## About this exercise:
Repeat verbatim, and only, the lines of the data below, beginning at the line that contains "(out bs s).fail = s.fail := rfl" and stopping after the line that contains "(out bs s).hlen = s.hlen := rfl".
----------------------------------------
-- ==== Sys2Proof/Laws/State.lean ====
section
/-! SUPPORT. What each named update does to each field of State: one lemma per field per update, so that no
proof unfolds a record update. -/

namespace Sys2Proof.Machine

/-! ### `writeByte`: one buffer byte is written -/

@[simp] theorem writeByte_ie (a : Nat) (b : Byte) (s : State) : (writeByte a b s).ie = s.ie := rfl
@[simp] theorem writeByte_tplchk (a : Nat) (b : Byte) (s : State) : (writeByte a b s).tplchk = s.tplchk := rfl
@[simp] theorem writeByte_cmd (a : Nat) (b : Byte) (s : State) : (writeByte a b s).cmd = s.cmd := rfl
@[simp] theorem writeByte_phase (a : Nat) (b : Byte) (s : State) : (writeByte a b s).phase = s.phase := rfl
@[simp] theorem writeByte_done (a : Nat) (b : Byte) (s : State) : (writeByte a b s).done = s.done := rfl
@[simp] theorem writeByte_fail (a : Nat) (b : Byte) (s : State) : (writeByte a b s).fail = s.fail := rfl
@[simp] theorem writeByte_hfault (a : Nat) (b : Byte) (s : State) : (writeByte a b s).hfault = s.hfault := rfl
@[simp] theorem writeByte_err (a : Nat) (b : Byte) (s : State) : (writeByte a b s).err = s.err := rfl
@[simp] theorem writeByte_ilen (a : Nat) (b : Byte) (s : State) : (writeByte a b s).ilen = s.ilen := rfl
@[simp] theorem writeByte_hlen (a : Nat) (b : Byte) (s : State) : (writeByte a b s).hlen = s.hlen := rfl
@[simp] theorem writeByte_olen (a : Nat) (b : Byte) (s : State) : (writeByte a b s).olen = s.olen := rfl
@[simp] theorem writeByte_res0 (a : Nat) (b : Byte) (s : State) : (writeByte a b s).res0 = s.res0 := rfl
@[simp] theorem writeByte_resid (a : Nat) (b : Byte) (s : State) : (writeByte a b s).resid = s.resid := rfl
@[simp] theorem writeByte_tpl (a : Nat) (b : Byte) (s : State) : (writeByte a b s).tpl = s.tpl := rfl
@[simp] theorem writeByte_mem (a : Nat) (b : Byte) (s : State) : (writeByte a b s).mem = Memory.set s.mem a b := rfl
@[simp] theorem writeByte_rstN (a : Nat) (b : Byte) (s : State) : (writeByte a b s).rstN = s.rstN := rfl
@[simp] theorem writeByte_inReset (a : Nat) (b : Byte) (s : State) : (writeByte a b s).inReset = s.inReset := rfl
@[simp] theorem writeByte_pending (a : Nat) (b : Byte) (s : State) : (writeByte a b s).pending = s.pending := rfl
@[simp] theorem writeByte_resp (a : Nat) (b : Byte) (s : State) : (writeByte a b s).resp = s.resp := rfl
@[simp] theorem writeByte_inDraw (a : Nat) (b : Byte) (s : State) : (writeByte a b s).inDraw = s.inDraw := rfl
@[simp] theorem writeByte_outDraw (a : Nat) (b : Byte) (s : State) : (writeByte a b s).outDraw = s.outDraw := rfl
@[simp] theorem writeByte_portDraw (a : Nat) (b : Byte) (s : State) : (writeByte a b s).portDraw = s.portDraw := rfl

/-! ### `writeBytes`: a string of buffer bytes is written -/

@[simp] theorem writeBytes_ie (a : Nat) (bs : List Byte) (s : State) : (writeBytes a bs s).ie = s.ie := rfl
@[simp] theorem writeBytes_tplchk (a : Nat) (bs : List Byte) (s : State) : (writeBytes a bs s).tplchk = s.tplchk := rfl
@[simp] theorem writeBytes_cmd (a : Nat) (bs : List Byte) (s : State) : (writeBytes a bs s).cmd = s.cmd := rfl
@[simp] theorem writeBytes_phase (a : Nat) (bs : List Byte) (s : State) : (writeBytes a bs s).phase = s.phase := rfl
@[simp] theorem writeBytes_done (a : Nat) (bs : List Byte) (s : State) : (writeBytes a bs s).done = s.done := rfl
@[simp] theorem writeBytes_fail (a : Nat) (bs : List Byte) (s : State) : (writeBytes a bs s).fail = s.fail := rfl
@[simp] theorem writeBytes_hfault (a : Nat) (bs : List Byte) (s : State) : (writeBytes a bs s).hfault = s.hfault := rfl
@[simp] theorem writeBytes_err (a : Nat) (bs : List Byte) (s : State) : (writeBytes a bs s).err = s.err := rfl
@[simp] theorem writeBytes_ilen (a : Nat) (bs : List Byte) (s : State) : (writeBytes a bs s).ilen = s.ilen := rfl
@[simp] theorem writeBytes_hlen (a : Nat) (bs : List Byte) (s : State) : (writeBytes a bs s).hlen = s.hlen := rfl
@[simp] theorem writeBytes_olen (a : Nat) (bs : List Byte) (s : State) : (writeBytes a bs s).olen = s.olen := rfl
@[simp] theorem writeBytes_res0 (a : Nat) (bs : List Byte) (s : State) : (writeBytes a bs s).res0 = s.res0 := rfl
@[simp] theorem writeBytes_resid (a : Nat) (bs : List Byte) (s : State) : (writeBytes a bs s).resid = s.resid := rfl
@[simp] theorem writeBytes_tpl (a : Nat) (bs : List Byte) (s : State) : (writeBytes a bs s).tpl = s.tpl := rfl
@[simp] theorem writeBytes_mem (a : Nat) (bs : List Byte) (s : State) : (writeBytes a bs s).mem = Memory.store s.mem a bs := rfl
@[simp] theorem writeBytes_rstN (a : Nat) (bs : List Byte) (s : State) : (writeBytes a bs s).rstN = s.rstN := rfl
@[simp] theorem writeBytes_inReset (a : Nat) (bs : List Byte) (s : State) : (writeBytes a bs s).inReset = s.inReset := rfl
@[simp] theorem writeBytes_pending (a : Nat) (bs : List Byte) (s : State) : (writeBytes a bs s).pending = s.pending := rfl
@[simp] theorem writeBytes_resp (a : Nat) (bs : List Byte) (s : State) : (writeBytes a bs s).resp = s.resp := rfl
@[simp] theorem writeBytes_inDraw (a : Nat) (bs : List Byte) (s : State) : (writeBytes a bs s).inDraw = s.inDraw := rfl
@[simp] theorem writeBytes_outDraw (a : Nat) (bs : List Byte) (s : State) : (writeBytes a bs s).outDraw = s.outDraw := rfl
@[simp] theorem writeBytes_portDraw (a : Nat) (bs : List Byte) (s : State) : (writeBytes a bs s).portDraw = s.portDraw := rfl

/-! ### `out`: `out` (R8) -/

@[simp] theorem out_ie (bs : List Byte) (s : State) : (out bs s).ie = s.ie := rfl
@[simp] theorem out_tplchk (bs : List Byte) (s : State) : (out bs s).tplchk = s.tplchk := rfl
@[simp] theorem out_cmd (bs : List Byte) (s : State) : (out bs s).cmd = s.cmd := rfl
@[simp] theorem out_phase (bs : List Byte) (s : State) : (out bs s).phase = s.phase := rfl
@[simp] theorem out_done (bs : List Byte) (s : State) : (out bs s).done = s.done := rfl
@[simp] theorem out_fail (bs : List Byte) (s : State) : (out bs s).fail = s.fail := rfl
@[simp] theorem out_hfault (bs : List Byte) (s : State) : (out bs s).hfault = s.hfault := rfl
@[simp] theorem out_err (bs : List Byte) (s : State) : (out bs s).err = s.err := rfl
@[simp] theorem out_ilen (bs : List Byte) (s : State) : (out bs s).ilen = s.ilen := rfl
@[simp] theorem out_hlen (bs : List Byte) (s : State) : (out bs s).hlen = s.hlen := rfl
@[simp] theorem out_olen (bs : List Byte) (s : State) : (out bs s).olen = BitVec.ofNat 8 bs.length := rfl
@[simp] theorem out_res0 (bs : List Byte) (s : State) : (out bs s).res0 = s.res0 := rfl
@[simp] theorem out_resid (bs : List Byte) (s : State) : (out bs s).resid = s.resid := rfl
@[simp] theorem out_tpl (bs : List Byte) (s : State) : (out bs s).tpl = s.tpl := rfl
@[simp] theorem out_mem (bs : List Byte) (s : State) : (out bs s).mem = Memory.store (Memory.clearObuf s.mem) obufBase bs := rfl
@[simp] theorem out_rstN (bs : List Byte) (s : State) : (out bs s).rstN = s.rstN := rfl
@[simp] theorem out_inReset (bs : List Byte) (s : State) : (out bs s).inReset = s.inReset := rfl
@[simp] theorem out_pending (bs : List Byte) (s : State) : (out bs s).pending = s.pending := rfl
@[simp] theorem out_resp (bs : List Byte) (s : State) : (out bs s).resp = s.resp := rfl
@[simp] theorem out_inDraw (bs : List Byte) (s : State) : (out bs s).inDraw = s.inDraw := rfl
@[simp] theorem out_outDraw (bs : List Byte) (s : State) : (out bs s).outDraw = s.outDraw + 1 := rfl
@[simp] theorem out_portDraw (bs : List Byte) (s : State) : (out bs s).portDraw = s.portDraw := rfl

/-! ### `complete`: completion (R232) -/

@[simp] theorem complete_ie (e : ErrCode) (s : State) : (complete e s).ie = s.ie := rfl
@[simp] theorem complete_tplchk (e : ErrCode) (s : State) : (complete e s).tplchk = s.tplchk := rfl
@[simp] theorem complete_cmd (e : ErrCode) (s : State) : (complete e s).cmd = s.cmd := rfl
@[simp] theorem complete_phase (e : ErrCode) (s : State) : (complete e s).phase = .idle := rfl
@[simp] theorem complete_done (e : ErrCode) (s : State) : (complete e s).done = true := rfl
@[simp] theorem complete_fail (e : ErrCode) (s : State) : (complete e s).fail = failFlag e := rfl
@[simp] theorem complete_hfault (e : ErrCode) (s : State) : (complete e s).hfault = s.hfault := rfl
@[simp] theorem complete_err (e : ErrCode) (s : State) : (complete e s).err = e := rfl
@[simp] theorem complete_ilen (e : ErrCode) (s : State) : (complete e s).ilen = s.ilen := rfl
@[simp] theorem complete_hlen (e : ErrCode) (s : State) : (complete e s).hlen = s.hlen := rfl
@[simp] theorem complete_olen (e : ErrCode) (s : State) : (complete e s).olen = s.olen := rfl
@[simp] theorem complete_res0 (e : ErrCode) (s : State) : (complete e s).res0 = s.res0 := rfl
@[simp] theorem complete_resid (e : ErrCode) (s : State) : (complete e s).resid = s.resid := rfl
@[simp] theorem complete_tpl (e : ErrCode) (s : State) : (complete e s).tpl = s.tpl := rfl
@[simp] theorem complete_mem (e : ErrCode) (s : State) : (complete e s).mem = s.mem := rfl
@[simp] theorem complete_rstN (e : ErrCode) (s : State) : (complete e s).rstN = s.rstN := rfl
@[simp] theorem complete_inReset (e : ErrCode) (s : State) : (complete e s).inReset = s.inReset := rfl
@[simp] theorem complete_pending (e : ErrCode) (s : State) : (complete e s).pending = s.pending := rfl
@[simp] theorem complete_resp (e : ErrCode) (s : State) : (complete e s).resp = s.resp := rfl
@[simp] theorem complete_inDraw (e : ErrCode) (s : State) : (complete e s).inDraw = s.inDraw := rfl
@[simp] theorem complete_outDraw (e : ErrCode) (s : State) : (complete e s).outDraw = s.outDraw := rfl
@[simp] theorem complete_portDraw (e : ErrCode) (s : State) : (complete e s).portDraw = s.portDraw := rfl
----------------------------------------
## Output of the exercise:
@[simp] theorem out_fail (bs : List Byte) (s : State) : (out bs s).fail = s.fail := rfl
@[simp] theorem out_hfault (bs : List Byte) (s : State) : (out bs s).hfault = s.hfault := rfl
@[simp] theorem out_err (bs : List Byte) (s : State) : (out bs s).err = s.err := rfl
@[simp] theorem out_ilen (bs : List Byte) (s : State) : (out bs s).ilen = s.ilen := rfl
@[simp] theorem out_hlen (bs : List Byte) (s : State) : (out bs s).hlen = s.hlen := rfl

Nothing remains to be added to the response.